En Santiago había más posibilidades de permanecer en clandestinidad, pero en regiones no. Las ciudades eran mucho más chicas que ahora y todo el mundo se conocía, todos sabían quiénes eran los dirigentes estudiantiles, vecinales y poblacionales del MIR, tenían cero posibilidades de quedarse. Muchos pasaron a la clandestinidad igual, pero no podíamos mantenerlos en sus ciudades. Así que se tomó la resolución de traerlos a Santiago. Se organizaron las llamadas colonias, la colonia de Temuco, la colonia del norte, para que pudieran quedar articulados a través de enlaces. Miguel (Enríquez) en ese sentido fue muy audaz, le decíamos a cada rato que tenía que cuidarse más, que no saliera tanto a la calle.

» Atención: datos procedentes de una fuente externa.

-- ==== Sys2Proof/Machine/Essan.lean ====
section
/-!
DEFINITION. Sys2Proof/Machine/Essan.lean: what each Essan operation does at issue (R287 to R321, R374 to R382, R392 to R400):
its exception, or its effect, from the operands as they were before the bundle (R279).
-/
namespace Sys2Proof.Machine
open Sys2Proof

/-- What an operation does when its bundle issues: A and D bits first (R389), then effects in position order, then
control. `beats` are its Saltern beats (R90), `out` the kind of its first output (R484, R505), `st` the place it stores,
`loc` the words of the core's own data memory that it accesses (R349), `mram` whether it is a read of code MRAM (R333). -/
structure Eff where
  ad : Core → Core
  fx : State → State
  ctl : State → State
  beats : Nat
  out : Nat
  st : Option (Nat × Nat)
  loc : List Nat
  mram : Bool

def Eff.none : Eff := ⟨id, id, id, 0, 0, Option.none, [], false⟩

/-- A synchronous exception, and what stays although the bundle has no effect: BCDINV (R318), and what an ERET has
replayed (R360). -/
structure Stop where
  trap : Trap
  keep : State → State

def stop (t : Trap) : Except Stop Eff := .error ⟨t, id⟩

/-- A bundle at issue: the state and the core as its syllables read them, its address, the address after it, whether it
stores, and the guard of the syllable at hand. -/
structure Iss where
  n : Nat
  s : State
  c : Core
  addr : Nat
  next : Nat
  stores : Bool
  act : Nat

/-! Results. -/

def wR (e : Iss) (i v : Nat) : List Res := match wDst e.c i with | some d => [⟨d, v, bits32⟩] | none => []
def fR (i v : Nat) : List Res := [⟨.f i, v, bits64⟩]
def qR (i v mask : Nat) : List Res :=
  [⟨.f (2 * i), v % 2 ^ 64, mask % 2 ^ 64⟩, ⟨.f (2 * i + 1), v / 2 ^ 64, mask / 2 ^ 64⟩]
def pR (i v : Nat) : List Res := match pDst i with | some d => [⟨d, v, 255⟩] | none => []
def cR (i : Nat) (k : Cap) : List Res := [⟨.c i, k.pack, capBits⟩]
/-- Sticky flags. -/
def flR (m : Nat) : List Res := if m = 0 then [] else [⟨.stat, m, m⟩]

/-- Results that the bundle `left` bundles later reads (R327). -/
def later (e : Iss) (left : Nat) (rs : List Res) : Except Stop Eff :=
  .ok { Eff.none with fx := fun s => s.mapCore e.n fun c => c.queueAll left rs }
/-- A change of the core that the next bundle sees (R329). -/
def now (e : Iss) (f : Core → Core) : Except Stop Eff := .ok { Eff.none with fx := fun s => s.mapCore e.n f }

def rw (e : Iss) (i : BitVec 5) : Nat := (e.c.rdW i.toNat).toNat

/-! Integer operations. -/

def evAlu (e : Iss) (fn : AluFn) (d a b : BitVec 5) : Except Stop Eff :=
  let r := aluRes fn (rw e a) (rw e b)
  later e 1 (wR e d.toNat r.bits ++ flR (stFlags r.fl))

def immFn : ImmFn → AluFn
  | .addi => .add
  | .andi => .and
  | .ori => .or
  | .xori => .xor
def evImm (e : Iss) (fn : ImmFn) (d a : BitVec 5) (imm : BitVec 11) : Except Stop Eff :=
  later e 1 (wR e d.toNat (aluRes (immFn fn) (rw e a) (sxt 11 imm.toNat)).bits)
def evShi (e : Iss) (d a : BitVec 5) (imm : BitVec 11) : Except Stop Eff :=
  later e 1 (wR e d.toNat (shiftFn (imm.toNat / 256) (rw e a) (imm.toNat % 32)))
def evMovi (e : Iss) (d : BitVec 5) (imm : BitVec 16) : Except Stop Eff := later e 1 (wR e d.toNat (sxt 16 imm.toNat))
def evMovhi (e : Iss) (d : BitVec 5) (imm : BitVec 16) : Except Stop Eff :=
  later e 1 (wR e d.toNat (rw e d % 2 ^ 16 + imm.toNat * 2 ^ 16))
def evCmp (e : Iss) (d a b : BitVec 5) (cond : BitVec 6) : Except Stop Eff :=
  later e 1 (pR (d.toNat % 8) (condByte (condInt cond.toNat (rw e a) (rw e b))))
def evCmpi (e : Iss) (pd : BitVec 3) (cond : BitVec 4) (a : BitVec 5) (imm : BitVec 9) : Except Stop Eff :=
  later e 1 (pR pd.toNat (condByte (condInt cond.toNat (rw e a) (sxt 9 imm.toNat))))
def evMul (e : Iss) (fn : MulFn) (d a b : BitVec 5) : Except Stop Eff :=
  let r := mulRes fn (rw e a) (rw e b) (rw e d)
  later e 3 (wR e d.toNat r.bits ++ flR (stFlags r.fl))

/-- DIVU and DIVS start (R310, R311). -/
def evDiv (e : Iss) (sg : Bool) (d a b : BitVec 5) : Except Stop Eff :=
  let r := divRes sg (rw e a) (rw e b)
  let t := divTime (stBit e.c bCT) sg (rw e a) (rw e b)
  let key := fun (i : Nat) => if i = 0 then 0 else wKey e.c i
  let x : PDiv := ⟨key d.toNat, key (d.toNat + 1), r.q, r.r, b2n r.dz * 2 ^ bDZ + b2n r.sat * 2 ^ bISAT, fcycOf e.s + t, bits32,
    bits32⟩
  now e fun c => { ((uW2 c d.toNat).foldl (fun y k => y.cut k bits32) c) with div := some x }

/-- Packed decimal (R317, R318). -/
def evBcd (e : Iss) (fn : BcdFn) (d a b : BitVec 5) : Except Stop Eff :=
  let setInv := fun (s : State) => s.mapCore e.n fun c => c.write .stat (2 ^ bBCDINV) (2 ^ bBCDINV)
  if bcdValid fn (rw e a) (rw e b) = false then
    (if stBit e.c bBCDTRAP then .error ⟨trapOf vBCD 0, setInv⟩ else .ok { Eff.none with fx := setInv })
  else
    let r := bcdRes fn (rw e a) (rw e b) (b2n (stBit e.c bDC))
    let dc := match r.2 with | some x => [⟨.stat, b2n x * 2 ^ bDC, 2 ^ bDC⟩] | none => []
    later e 1 (wR e d.toNat r.1 ++ dc)

def evPred (e : Iss) (fn : PredFn) (d a b : BitVec 5) : Except Stop Eff :=
  match fn with
  | .pmovw => later e 1 (pR (d.toNat % 8) (rw e a % 256))
  | .wmovp => later e 1 (wR e d.toNat (e.c.rdP (a.toNat % 8)))
  | _ => later e 1 (pR (d.toNat % 8) (predRes fn (e.c.rdP (a.toNat % 8)) (e.c.rdP (b.toNat % 8))))

/-! Local memory (R288). -/

def localAddr (e : Iss) (a : BitVec 5) (off : BitVec 8) (size : Nat) : Nat := wrapTo 16 (rw e a + off.toInt * size)
def localPa (e : Iss) (sa : Nat) : Nat := 0x10000000 + e.n * 0x100000 + e.c.bank.toNat % 4 * 0x10000 + sa
/-- The 8-byte words of the core's own data memory that an access touches. -/
def ownWords (e : Iss) (pa size : Nat) : List Nat :=
  match regionOf (coreDie e.n) pa with
  | .lmem _ =>
    if pa / 0x100000 % 4 = e.n ∧ pa % 0x100000 < 0x40000 then (if size = 16 then [pa / 8, pa / 8 + 1] else [pa / 8]) else []
  | _ => []
def localCheck (e : Iss) (store : Bool) (sa size : Nat) : Option Trap :=
  if sa % size ≠ 0 then some (trapOf vALIGN sa)
  else if natBit e.c.bank.toNat 31 = false ∨ natBit e.c.bank.toNat (if store then 3 else 2) = false then
    some (trapOf vLOCAL sa)
  else none

/-- A local load: the third bundle after it reads the data (R286). -/
def evLocalLoad (e : Iss) (a : BitVec 5) (off : BitVec 8) (size : Nat) (res : Nat → List Res) : Except Stop Eff :=
  let sa := localAddr e a off size
  match localCheck e false sa size with
  | some t => stop t
  | none =>
    match readFault e.s .F (localPa e sa) size with
    | some t => stop t
    | none =>
      match later e 3 (res (natOfBytes (memBytes e.s (.lmem (localPa e sa)) size))) with
      | .ok x => .ok { x with out := 2, loc := ownWords e (localPa e sa) size }
      | .error x => .error x

def evLocalStore (e : Iss) (a : BitVec 5) (off : BitVec 8) (bs : List Byte) (fl : Nat) : Except Stop Eff :=
  let sa := localAddr e a off bs.length
  match localCheck e true sa bs.length with
  | some t => stop t
  | none => .ok { Eff.none with
      fx := fun s => (coreWrite e.n (localPa e sa) bs s).mapCore e.n (fun c => c.queueAll 1 (flR fl)), out := 2,
      loc := ownWords e (localPa e sa) bs.length }

/-- Values that stores store. -/
def intBytes (e : Iss) (d : BitVec 5) (sz : Nat) : List Byte :=
  if sz = 5 then bytesOfNat 4 (rw e d) ++ bytesOfNat 4 (e.c.rdW (d.toNat + 1)).toNat else bytesOfNat (intSize sz) (rw e d)
def fpBytes (e : Iss) (d : BitVec 6) (sz : Nat) : List Byte :=
  if sz = 3 then bytesOfNat 16 (e.c.rdQ (d.toNat / 2))
  else bytesOfNat (fpSize sz) (fpStore sz (stRnd e.c) (e.c.rdF d.toNat)).bits
def fpStFlags (e : Iss) (d : BitVec 6) (sz : Nat) : Nat :=
  if sz = 3 then 0 else stFlags (fpStore sz (stRnd e.c) (e.c.rdF d.toNat)).fl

En el Registro Civil teníamos algunos militantes nuestros que nos ayudaban, por lo que teníamos la capacidad para preparar documentación falsa, fuimos consiguiendo gente que nos ayudara con casas. Todo se hacía a través de enlaces y a los encuentros teníamos que cambiar un poco de pinta para que no nos reconocieran.
Al principio no había capacidad para responder. Lo que hacíamos era tratar de reorganizarnos desde la clandestinidad. Pero, la verdad es que desde el punto de vista operativo y del accionar habíamos perdido toda la iniciativa.
Una de las cosas que habría que recordar en este 50 aniversario es a quienes nosotros llamábamos los ayudistas, los resistentes. El grueso no eran miristas, era gente de izquierda, apoyaban al gobierno de la Unidad Popular y tenían simpatías por el MIR, o estaban simplemente contra el Golpe y estaban dispuestos a ayudar. Les llamábamos ayudistas porque estaban para ayudar a los combatientes, pero la verdad es que ellos fueron los que más se la jugaron. Ponían a toda su familia en peligro, arriesgaban la vida de ellos y la de sus hijos. Eso es muy duro.
No lo pasamos bien. Estábamos siempre asustados de que nos pudieran descubrir, que nos fueran a allanar. Finalmente, decidimos que nuestras hijas salieran del país con la ayuda de una hermana de Mary Ann (Beausire Alonso) y se fueran a Cuba. Para los familiares nuestros también esta situación era muy fregada. Un hermano de Mary Ann (Guillermo Alonso Beasusire Alonso), que era de derecha, fue detenido en Argentina (el 2 de noviembre de 1974), traído a Chile y asesinado en Villa Grimaldi. Todos mis familiares que no se asilaron fueron detenidos.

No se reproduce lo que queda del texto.